To get the scheme enforced it requires amendments to the Reserve Bank of India Act, 1934 and the Representation of People Act, 1951.
Background to Electoral Bonds
The stated objective of electoral bonds is to reduce opaqueness in political funding in the country. The information on how much a political party gets funding and how does it spend it – has never been in public domain. Some efforts like making donations via cheques have not resulted into desired outcomes and the share of anonymous funding of political parties is still in vogue.
The electoral bonds scheme is meant to change this. First,it will bring transparency in political funding as the names of the donors will be maintained by the banks. Second, secrecy of the donors will help more people to take this route which otherwise make them wary of attack by the opposition parties. Third and most importantly it will take India towards digital and cashless economy. Fourth, it will be a step towards bringing reforms in political funding.

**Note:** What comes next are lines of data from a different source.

section setPanel
variable (d : Dev) (p : Nat) (x : Panel)
@[simp] theorem Dev.setPanel_aon : (d.setPanel p x).aon = d.aon := rfl
@[simp] theorem Dev.setPanel_pins : (d.setPanel p x).pins = d.pins := rfl
@[simp] theorem Dev.setPanel_opts : (d.setPanel p x).opts = d.opts := rfl
@[simp] theorem Dev.setPanel_boot : (d.setPanel p x).boot = d.boot := rfl
@[simp] theorem Dev.setPanel_mc : (d.setPanel p x).mc = d.mc := rfl
@[simp] theorem Dev.setPanel_time : (d.setPanel p x).time = d.time := rfl
@[simp] theorem Dev.setPanel_funcs : (d.setPanel p x).funcs = d.funcs := rfl
@[simp] theorem Dev.setPanel_ctls : (d.setPanel p x).ctls = d.ctls := rfl
@[simp] theorem Dev.setPanel_queues : (d.setPanel p x).queues = d.queues := rfl
@[simp] theorem Dev.setPanel_ctxs : (d.setPanel p x).ctxs = d.ctxs := rfl
@[simp] theorem Dev.setPanel_gangs : (d.setPanel p x).gangs = d.gangs := rfl
@[simp] theorem Dev.setPanel_objs : (d.setPanel p x).objs = d.objs := rfl
@[simp] theorem Dev.setPanel_parts : (d.setPanel p x).parts = d.parts := rfl
@[simp] theorem Dev.setPanel_partStatus : (d.setPanel p x).partStatus = d.partStatus := rfl
@[simp] theorem Dev.setPanel_grants : (d.setPanel p x).grants = d.grants := rfl
@[simp] theorem Dev.setPanel_logical : (d.setPanel p x).logical = d.logical := rfl
@[simp] theorem Dev.setPanel_lastSite : (d.setPanel p x).lastSite = d.lastSite := rfl
@[simp] theorem Dev.setPanel_sites : (d.setPanel p x).sites = d.sites := rfl
@[simp] theorem Dev.setPanel_cores : (d.setPanel p x).cores = d.cores := rfl
@[simp] theorem Dev.setPanel_ports : (d.setPanel p x).ports = d.ports := rfl
@[simp] theorem Dev.setPanel_links : (d.setPanel p x).links = d.links := rfl
@[simp] theorem Dev.setPanel_host : (d.setPanel p x).host = d.host := rfl
@[simp] theorem Dev.setPanel_test : (d.setPanel p x).test = d.test := rfl
@[simp] theorem Dev.setPanel_resets : (d.setPanel p x).resets = d.resets := rfl
@[simp] theorem Dev.setPanel_nextUid : (d.setPanel p x).nextUid = d.nextUid := rfl
@[simp] theorem Dev.setPanel_freeCtr : (d.setPanel p x).freeCtr = d.freeCtr := rfl
end setPanel

section setPort
variable (d : Dev) (k : Nat) (x : StackPort)
@[simp] theorem Dev.setPort_aon : (d.setPort k x).aon = d.aon := rfl
@[simp] theorem Dev.setPort_pins : (d.setPort k x).pins = d.pins := rfl
@[simp] theorem Dev.setPort_opts : (d.setPort k x).opts = d.opts := rfl
@[simp] theorem Dev.setPort_boot : (d.setPort k x).boot = d.boot := rfl
@[simp] theorem Dev.setPort_mc : (d.setPort k x).mc = d.mc := rfl
@[simp] theorem Dev.setPort_time : (d.setPort k x).time = d.time := rfl
@[simp] theorem Dev.setPort_funcs : (d.setPort k x).funcs = d.funcs := rfl
@[simp] theorem Dev.setPort_ctls : (d.setPort k x).ctls = d.ctls := rfl
@[simp] theorem Dev.setPort_queues : (d.setPort k x).queues = d.queues := rfl
@[simp] theorem Dev.setPort_ctxs : (d.setPort k x).ctxs = d.ctxs := rfl
@[simp] theorem Dev.setPort_gangs : (d.setPort k x).gangs = d.gangs := rfl
@[simp] theorem Dev.setPort_objs : (d.setPort k x).objs = d.objs := rfl
@[simp] theorem Dev.setPort_parts : (d.setPort k x).parts = d.parts := rfl
@[simp] theorem Dev.setPort_partStatus : (d.setPort k x).partStatus = d.partStatus := rfl
@[simp] theorem Dev.setPort_grants : (d.setPort k x).grants = d.grants := rfl
@[simp] theorem Dev.setPort_logical : (d.setPort k x).logical = d.logical := rfl
@[simp] theorem Dev.setPort_lastSite : (d.setPort k x).lastSite = d.lastSite := rfl
@[simp] theorem Dev.setPort_sites : (d.setPort k x).sites = d.sites := rfl
@[simp] theorem Dev.setPort_cores : (d.setPort k x).cores = d.cores := rfl
@[simp] theorem Dev.setPort_panels : (d.setPort k x).panels = d.panels := rfl
@[simp] theorem Dev.setPort_links : (d.setPort k x).links = d.links := rfl
@[simp] theorem Dev.setPort_host : (d.setPort k x).host = d.host := rfl
@[simp] theorem Dev.setPort_test : (d.setPort k x).test = d.test := rfl
@[simp] theorem Dev.setPort_resets : (d.setPort k x).resets = d.resets := rfl
@[simp] theorem Dev.setPort_nextUid : (d.setPort k x).nextUid = d.nextUid := rfl
@[simp] theorem Dev.setPort_freeCtr : (d.setPort k x).freeCtr = d.freeCtr := rfl
end setPort

section setLink
variable (d : Dev) (l : Nat) (x : Link)
@[simp] theorem Dev.setLink_aon : (d.setLink l x).aon = d.aon := rfl
@[simp] theorem Dev.setLink_pins : (d.setLink l x).pins = d.pins := rfl
@[simp] theorem Dev.setLink_opts : (d.setLink l x).opts = d.opts := rfl
@[simp] theorem Dev.setLink_boot : (d.setLink l x).boot = d.boot := rfl
@[simp] theorem Dev.setLink_mc : (d.setLink l x).mc = d.mc := rfl
@[simp] theorem Dev.setLink_time : (d.setLink l x).time = d.time := rfl
@[simp] theorem Dev.setLink_funcs : (d.setLink l x).funcs = d.funcs := rfl
@[simp] theorem Dev.setLink_ctls : (d.setLink l x).ctls = d.ctls := rfl
@[simp] theorem Dev.setLink_queues : (d.setLink l x).queues = d.queues := rfl
@[simp] theorem Dev.setLink_ctxs : (d.setLink l x).ctxs = d.ctxs := rfl
@[simp] theorem Dev.setLink_gangs : (d.setLink l x).gangs = d.gangs := rfl
@[simp] theorem Dev.setLink_objs : (d.setLink l x).objs = d.objs := rfl
@[simp] theorem Dev.setLink_parts : (d.setLink l x).parts = d.parts := rfl
@[simp] theorem Dev.setLink_partStatus : (d.setLink l x).partStatus = d.partStatus := rfl
@[simp] theorem Dev.setLink_grants : (d.setLink l x).grants = d.grants := rfl
@[simp] theorem Dev.setLink_logical : (d.setLink l x).logical = d.logical := rfl
@[simp] theorem Dev.setLink_lastSite : (d.setLink l x).lastSite = d.lastSite := rfl
@[simp] theorem Dev.setLink_sites : (d.setLink l x).sites = d.sites := rfl
@[simp] theorem Dev.setLink_cores : (d.setLink l x).cores = d.cores := rfl
@[simp] theorem Dev.setLink_panels : (d.setLink l x).panels = d.panels := rfl
@[simp] theorem Dev.setLink_ports : (d.setLink l x).ports = d.ports := rfl
@[simp] theorem Dev.setLink_host : (d.setLink l x).host = d.host := rfl
@[simp] theorem Dev.setLink_test : (d.setLink l x).test = d.test := rfl
@[simp] theorem Dev.setLink_resets : (d.setLink l x).resets = d.resets := rfl
@[simp] theorem Dev.setLink_nextUid : (d.setLink l x).nextUid = d.nextUid := rfl
@[simp] theorem Dev.setLink_freeCtr : (d.setLink l x).freeCtr = d.freeCtr := rfl
end setLink

section setTest
variable (d : Dev) (p : Nat) (x : TestPort)
@[simp] theorem Dev.setTest_aon : (d.setTest p x).aon = d.aon := rfl
@[simp] theorem Dev.setTest_pins : (d.setTest p x).pins = d.pins := rfl
@[simp] theorem Dev.setTest_opts : (d.setTest p x).opts = d.opts := rfl
@[simp] theorem Dev.setTest_boot : (d.setTest p x).boot = d.boot := rfl
@[simp] theorem Dev.setTest_mc : (d.setTest p x).mc = d.mc := rfl
@[simp] theorem Dev.setTest_time : (d.setTest p x).time = d.time := rfl
@[simp] theorem Dev.setTest_funcs : (d.setTest p x).funcs = d.funcs := rfl
@[simp] theorem Dev.setTest_ctls : (d.setTest p x).ctls = d.ctls := rfl
@[simp] theorem Dev.setTest_queues : (d.setTest p x).queues = d.queues := rfl
@[simp] theorem Dev.setTest_ctxs : (d.setTest p x).ctxs = d.ctxs := rfl
@[simp] theorem Dev.setTest_gangs : (d.setTest p x).gangs = d.gangs := rfl
@[simp] theorem Dev.setTest_objs : (d.setTest p x).objs = d.objs := rfl
@[simp] theorem Dev.setTest_parts : (d.setTest p x).parts = d.parts := rfl
@[simp] theorem Dev.setTest_partStatus : (d.setTest p x).partStatus = d.partStatus := rfl
@[simp] theorem Dev.setTest_grants : (d.setTest p x).grants = d.grants := rfl
@[simp] theorem Dev.setTest_logical : (d.setTest p x).logical = d.logical := rfl
@[simp] theorem Dev.setTest_lastSite : (d.setTest p x).lastSite = d.lastSite := rfl
@[simp] theorem Dev.setTest_sites : (d.setTest p x).sites = d.sites := rfl
@[simp] theorem Dev.setTest_cores : (d.setTest p x).cores = d.cores := rfl
@[simp] theorem Dev.setTest_panels : (d.setTest p x).panels = d.panels := rfl
@[simp] theorem Dev.setTest_ports : (d.setTest p x).ports = d.ports := rfl
@[simp] theorem Dev.setTest_links : (d.setTest p x).links = d.links := rfl
@[simp] theorem Dev.setTest_host : (d.setTest p x).host = d.host := rfl
@[simp] theorem Dev.setTest_resets : (d.setTest p x).resets = d.resets := rfl
@[simp] theorem Dev.setTest_nextUid : (d.setTest p x).nextUid = d.nextUid := rfl
@[simp] theorem Dev.setTest_freeCtr : (d.setTest p x).freeCtr = d.freeCtr := rfl
end setTest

What are the concerns raised by the critics?
Experts have raised the following concerns:
Lack of Transparency
The scheme defeats the purpose for which it was envisaged. The name of the donor will not be revealed either to the party or to the public. So, the problem to replace anonymous donations and bring about transparency and accountability towards voters will remain the same. It only promotes the culture of opacity that pervades India’s current political finance regime.
Generation of Black money
Opacity will lead to generation of more and more black money into the political system.
Politico corporate nexus
Government removal of cap on donations of money to political parties by corporations in march 2017 and the current rule of maintaining anonymity of the donor will further increase the corporate and politicians nexus to work towards the fulfilment of their own selfish aims. It will hamper democracy and making it less answerable to the individual voter and more responsive to deep-pocket special interest groups.
Backlash in implementation
Given that the State Bank of India is owned by the Union government, this raises the spectre that data on donors could be made available to the ruling party to be used to its benefit. So the electoral bonds scheme may not work at all. Most private donors prefer anonymity for fear of reprisals from political parties. They would continue with cash donations under the Rs 2,000 slab and via electoral trusts where anonymity is better maintained.
How can the Electoral Bond system be improved?
- Creation of National Election Fund-It is suggested that this fund should be created like any other fund dealing with a particular cause and political parties can request for funds from this NEF. This will ensure greater transparency as a record of the amount going to each political party will be maintained. An authority should be appointed to keep this record.
- State funding of elections– The Indrajit Gupta Committee in 1998 had suggested state funding of elections. This will create an equal level playing field for all parties. The current statistics shows that most of the popular national parties have undisclosed funding of almost upto 70 per cent. This can be curbed to a great extent by state funding, where funds going to every political party can be recorded easily and every candidate will get a fair representation.
Introduction of Electoral Bonds shows the intention of the government to move towards transparency in political funding but the scheme hardly empowers anyone. The government’s rationale of maintaining anonymity is well understood but the amount of money received by political parties is important to be disclosed to voters to ensure free and fair democracy. Even the global evidence suggests much of the transparency and accountability in well-functioning democracies have come through strong records of disclosures and strict scrutiny of accounts of parties and candidates receiving funds.